Number of Cosine and Sine in a K40

Dear All

Does anyone know how many Cosine and Sine processing units exists in a K40 per SM? And how many (sin and cos) for double precision and single precision? 


Luis Gonçalves

The device function intrinsics __sinf() and __cosf() map to short instruction sequences that ultimately use the hardware’s MUFU (multi-function unit) SIN and COS instructions. You can see the details if you dump the machine code with cuobjdump --dump-sass. MUFU is named SFU (special function unit) in older architectures. If you need to compute both sine and cosine of the same angle, you would want to use __sincosf(). Note that the intrinsics return approximate results with specified absolute rather than relative error bounds, since they are computed by fixed-point table interpolation. See the CUDA C Programming Guide for details on the error bounds.

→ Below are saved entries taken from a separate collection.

-- ==== Sys2Proof/Decode.lean ====
section
/-! DEFINITION. The decoder (R42, R44 to R49, R59 to R61), total on any words, and the encoder. A word that is no
instruction is rejected with the step of R59 it fails: the machine then takes the illegal-instruction trap. -/

namespace Sys2Proof

open Sys2Proof.Machine

/-- Field of `n` bits from bit `lo` of a word (R44, R47). -/
def fld (w : W32) (lo n : Nat) : BitVec n := w.extractLsb' lo n

/-- W0[21:0], the operand bits of a scalar word (R44). -/
def low22 (w : W32) : BitVec 22 := fld w 0 22

/-- Scalar class 0x0 of R60: the instruction of an op, and whether its unused fields are zero. -/
def scalarControl? (op : Nat) (w : W32) : Option (Instr × Bool) :=
  match op with
  | 0 => some (.nop, low22 w == 0)
  | 1 => some (.exit, low22 w == 0)
  | 2 => some (.bra (fld w 0 16), fld w 16 6 == 0)
  | 3 => some (.jal (fld w 16 6) (fld w 0 16), true)
  | 4 => some (.jalr (fld w 16 6) (fld w 10 6) (fld w 0 10), true)
  | 5 => some (.beq (fld w 16 6) (fld w 10 6) (fld w 0 10), true)
  | 6 => some (.bne (fld w 16 6) (fld w 10 6) (fld w 0 10), true)
  | 7 => some (.blt (fld w 16 6) (fld w 10 6) (fld w 0 10), true)
  | 8 => some (.bge (fld w 16 6) (fld w 10 6) (fld w 0 10), true)
  | 9 => some (.bltn (fld w 16 6) (fld w 10 6) (fld w 0 10), true)
  | 10 => some (.bgen (fld w 16 6) (fld w 10 6) (fld w 0 10), true)
  | 11 => some (.bany (fld w 16 3) (fld w 0 10), fld w 10 6 == 0 && fld w 19 3 == 0)
  | 12 => some (.ball (fld w 16 3) (fld w 0 10), fld w 10 6 == 0 && fld w 19 3 == 0)
  | 13 => some (.bnone (fld w 16 3) (fld w 0 10), fld w 10 6 == 0 && fld w 19 3 == 0)
  | 14 => some (.join, low22 w == 0)
  | 15 => some (.yield, low22 w == 0)
  | 16 => some (.pause (fld w 0 16), fld w 16 6 == 0)
  | 17 => some (.wide, low22 w == 0)
  | 18 => some (.endw, low22 w == 0)
  | 19 => some (.regroup (fld w 13 9) (fld w 4 9) (fld w 1 3) (w.getLsbD 0), true)
  | 20 => some (.bsync, low22 w == 0)
  | 21 => some (.tsync, low22 w == 0)
  | 22 => some (.retc, low22 w == 0)
  | _ => none

/-- Scalar class 0x1 of R60: the instruction of an op, and whether its unused fields are zero. -/
def scalarInteger? (op : Nat) (w : W32) : Option (Instr × Bool) :=
  match op with
  | 0 => some (.sadd (fld w 16 6) (fld w 10 6) (fld w 4 6), fld w 0 4 == 0)
  | 1 => some (.ssub (fld w 16 6) (fld w 10 6) (fld w 4 6), fld w 0 4 == 0)
  | 2 => some (.smul (fld w 16 6) (fld w 10 6) (fld w 4 6), fld w 0 4 == 0)
  | 3 => some (.smulh (fld w 16 6) (fld w 10 6) (fld w 4 6), fld w 0 4 == 0)
  | 4 => some (.smulhn (fld w 16 6) (fld w 10 6) (fld w 4 6), fld w 0 4 == 0)
  | 5 => some (.sand (fld w 16 6) (fld w 10 6) (fld w 4 6), fld w 0 4 == 0)
  | 6 => some (.sor (fld w 16 6) (fld w 10 6) (fld w 4 6), fld w 0 4 == 0)
  | 7 => some (.sxor (fld w 16 6) (fld w 10 6) (fld w 4 6), fld w 0 4 == 0)
  | 8 => some (.sshl (fld w 16 6) (fld w 10 6) (fld w 4 6), fld w 0 4 == 0)
  | 9 => some (.sshr (fld w 16 6) (fld w 10 6) (fld w 4 6), fld w 0 4 == 0)
  | 10 => some (.ssra (fld w 16 6) (fld w 10 6) (fld w 4 6), fld w 0 4 == 0)
  | 11 => some (.smin (fld w 16 6) (fld w 10 6) (fld w 4 6), fld w 0 4 == 0)
  | 12 => some (.smax (fld w 16 6) (fld w 10 6) (fld w 4 6), fld w 0 4 == 0)
  | 13 => some (.sminn (fld w 16 6) (fld w 10 6) (fld w 4 6), fld w 0 4 == 0)
  | 14 => some (.smaxn (fld w 16 6) (fld w 10 6) (fld w 4 6), fld w 0 4 == 0)
  | 15 => some (.sslt (fld w 16 6) (fld w 10 6) (fld w 4 6), fld w 0 4 == 0)
  | 16 => some (.ssltn (fld w 16 6) (fld w 10 6) (fld w 4 6), fld w 0 4 == 0)
  | 17 => some (.sclz (fld w 16 6) (fld w 10 6), fld w 0 10 == 0)
  | 18 => some (.spopc (fld w 16 6) (fld w 10 6), fld w 0 10 == 0)
  | _ => none

/-- Scalar class 0x2 of R60: the instruction of an op, and whether its unused fields are zero. -/
def scalarImmediate? (op : Nat) (w : W32) : Option (Instr × Bool) :=
  match op with
  | 0 => some (.saddi (fld w 16 6) (fld w 10 6) (fld w 0 10), true)
  | 1 => some (.sandi (fld w 16 6) (fld w 10 6) (fld w 0 10), true)
  | 2 => some (.sori (fld w 16 6) (fld w 10 6) (fld w 0 10), true)
  | 3 => some (.sxori (fld w 16 6) (fld w 10 6) (fld w 0 10), true)
  | 4 => some (.sshli (fld w 16 6) (fld w 10 6) (fld w 0 6), fld w 6 4 == 0)
  | 5 => some (.sshri (fld w 16 6) (fld w 10 6) (fld w 0 6), fld w 6 4 == 0)
  | 6 => some (.ssrai (fld w 16 6) (fld w 10 6) (fld w 0 6), fld w 6 4 == 0)
  | 7 => some (.sslti (fld w 16 6) (fld w 10 6) (fld w 0 10), true)
  | 8 => some (.slui (fld w 16 6) (fld w 0 16), true)
  | 9 => some (.saddpc (fld w 16 6) (fld w 0 16), true)
  | 10 => some (.smovi (fld w 16 6) (fld w 0 16), true)
  | 11 => some (.sins16 (fld w 16 6) (fld w 0 16), true)
  | _ => none
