-- ==== Sys2Proof/Machine/Events.lean ====
section
/-! DEFINITION. Event records: source sequences, kept and lost records, and delivery into the event rings (R393 to R396). -/

namespace Sys2Proof.Machine

/-- Pad bytes with zeros, or cut them, to a length. -/
def padTo (n : Nat) (bs : List Byte) : List Byte := (bs ++ List.replicate n 0).take n

/-- Set the power state. -/
def setPower (s : State) (p : PowerState) : State := { s with mgmt := { s.mgmt with power := p } }

/-- A doorbell ends D-idle (R389). -/
def doorbell (s : State) : State :=
  if s.mgmt.power = .dIdle then { setPower s .d0 with disp := { s.disp with idleSince := s.cycle } } else s

/-- Base address and records of an event ring when it is enabled and has room (R395, R235). -/
def eventRing (s : State) (ring : Nat) : Option (Nat × Nat) :=
  match ringOf s (.evringBase ring) 4 20 with
  | some (base, size) =>
    if seqDiff (regField s (.evringSeq ring) 31 0) (regField s (.evringSeq ring) 63 32) < size
    then some (base, size) else none
  | none => none

/-- Address of the slot of a ring's next record. -/
def eventSlot (s : State) (ring base size : Nat) : Nat := base + regField s (.evringSeq ring) 31 0 % size * 64

/-- An event ring that takes its next record now: it has room, and its slot is a line of this device that is open (R343, R359 to R361,
R395). -/
def eventRoom (s : State) (ring : Nat) : Option (Nat × Nat) :=
  (eventRing s ring).filter fun b => physWritable s ringUnit (eventSlot s ring b.1 b.2)

/-- The 64 bytes of a record with its ring's next sequence (R393). -/
def eventBytes (s : State) (e : Event) : List Byte :=
  padTo 64 (leBytes 4 (regField s (.evringSeq e.ring) 31 0) ++ leBytes 4 e.source.toNat ++ leBytes 4 e.seq.toNat ++ leBytes 2 e.kind ++
    leBytes 1 (if e.lost = 0 then 0 else 1) ++ leBytes 1 0 ++ leBytes 4 e.lost ++ e.payload)

/-- A ring's TAIL advances past a record (R393). -/
def advanceTail (s : State) (ring : Nat) : State :=
  setField s (.evringSeq ring) 31 0 ((regField s (.evringSeq ring) 31 0 + 1) % 2 ^ 32)

/-- Write one record into its ring and advance TAIL (R393). -/
def deliverEvent (s : State) (e : Event) (base size : Nat) : State :=
  advanceTail (physWrite s (eventSlot s e.ring base size) (eventBytes s e)) e.ring

/-- A source reports an event on a ring, about a world where it has one: delivered, kept when the ring is full or disabled, lost beyond 64
kept (R366, R393). -/
def raiseEvent (s : State) (source : W32) (kind ring : Nat) (payload : List Byte) (world : BitVec 16 := 0) : State :=
  let src := source.toNat
  let e : Event :=
    { source := source, seq := tabGet s.events.seqs src 0 + 1, world := world, kind := kind, ring := ring,
      lost := tabGet s.events.lost src 0, payload := payload }
  let s := { s with events := { s.events with seqs := tabPut s.events.seqs src e.seq } }
  let mine := s.events.kept.filter fun k => k.source == source
  match mine, eventRoom s ring with
  | [], some (base, size) =>
    deliverEvent { s with events := { s.events with lost := tabDel s.events.lost src } } e base size
  | _, _ =>
    if mine.length < 64 then
      { s with events := { s.events with kept := s.events.kept ++ [e], lost := tabDel s.events.lost src } }
    else { s with events := { s.events with lost := tabPut s.events.lost src (e.lost + 1) } }

/-- Deliver kept records whose rings have room, in the order of each source. A record whose slot is not open is sent to the device that
homes the slot, or waits for its place; none after it goes to its ring meanwhile (R220, R359, R393, R394). -/
def flushKept (s : State) (es : List Event) (blocked : List W32) (rings : List Nat) : State :=
  match es with
  | [] => s
  | e :: r =>
    if blocked.contains e.source || rings.contains e.ring then flushKept s r (e.source :: blocked) rings
    else match eventRing s e.ring with
      | some (base, size) =>
        let pa := eventSlot s e.ring base size
        if physSent s ringUnit pa (eventBytes s e) then
          let s := advanceTail (physPut s ringUnit pa (eventBytes s e)) e.ring
          flushKept { s with events := { s.events with kept := s.events.kept.erase e } } r blocked rings
        else flushKept (physSend s ringUnit 0 pa (eventBytes s e)) r (e.source :: blocked) (e.ring :: rings)
      | none => flushKept s r (e.source :: blocked) rings

/-- Deliver what can now be delivered. -/
def flushEvents (s : State) : State := flushKept s s.events.kept [] []

/-- An input that cannot act yet, because lines that it touches are held or answered late, waits; the next cycle tries it again. -/
def holdInput (s : State) (i : LateIn) : State := { s with mgmt := { s.mgmt with late := s.mgmt.late ++ [i] } }

/-- The system event ring (R395). -/
def systemRing (s : State) : Nat := regField s .evsys 4 0

/-- World of a context that the device knows. -/
def ctxWorld (s : State) (ctx : Nat) : BitVec 16 := ((tabFind s.ctxs ctx).map (·.world)).getD 0

/-- The event ring of a context (R229). -/
def contextRing (s : State) (ctx : Nat) : Nat :=
  match tabFind s.ctxs ctx with
  | some c => c.evr
  | none => 0

/-- The event ring of a launch queue (R329). -/
def queueRing (s : State) (q : Nat) : Nat := regField s (.lqctl q) 11 7

end Sys2Proof.Machine
end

The regular single-precision math functions sinf(), cosf(), sincosf() as well as double-precision math functions sin(), cos(), sincos() are simply inline functions whose source you can find in the CUDA-supplied header files math_functions.h and math_functions_dbl_ptx3.h.

I don’t recall the number of MUFUs per SM in K40, maybe someone else can supply that number.

Gives this. Any clue for the solution?

error: no instance of overloaded function “sincos” matches the argument list
argument types are: (double *, double *, double *)

The call is
sincos(&const5, &const8, &const9);


double const5, const8,const9;

Function signature is (double , double *, double *).

double s,c;
double theta =…;
SMX: 192 single‐precision CUDA cores, 64 double‐precision units, 32 special function units (SFU), and 32 load/store units (LD/ST).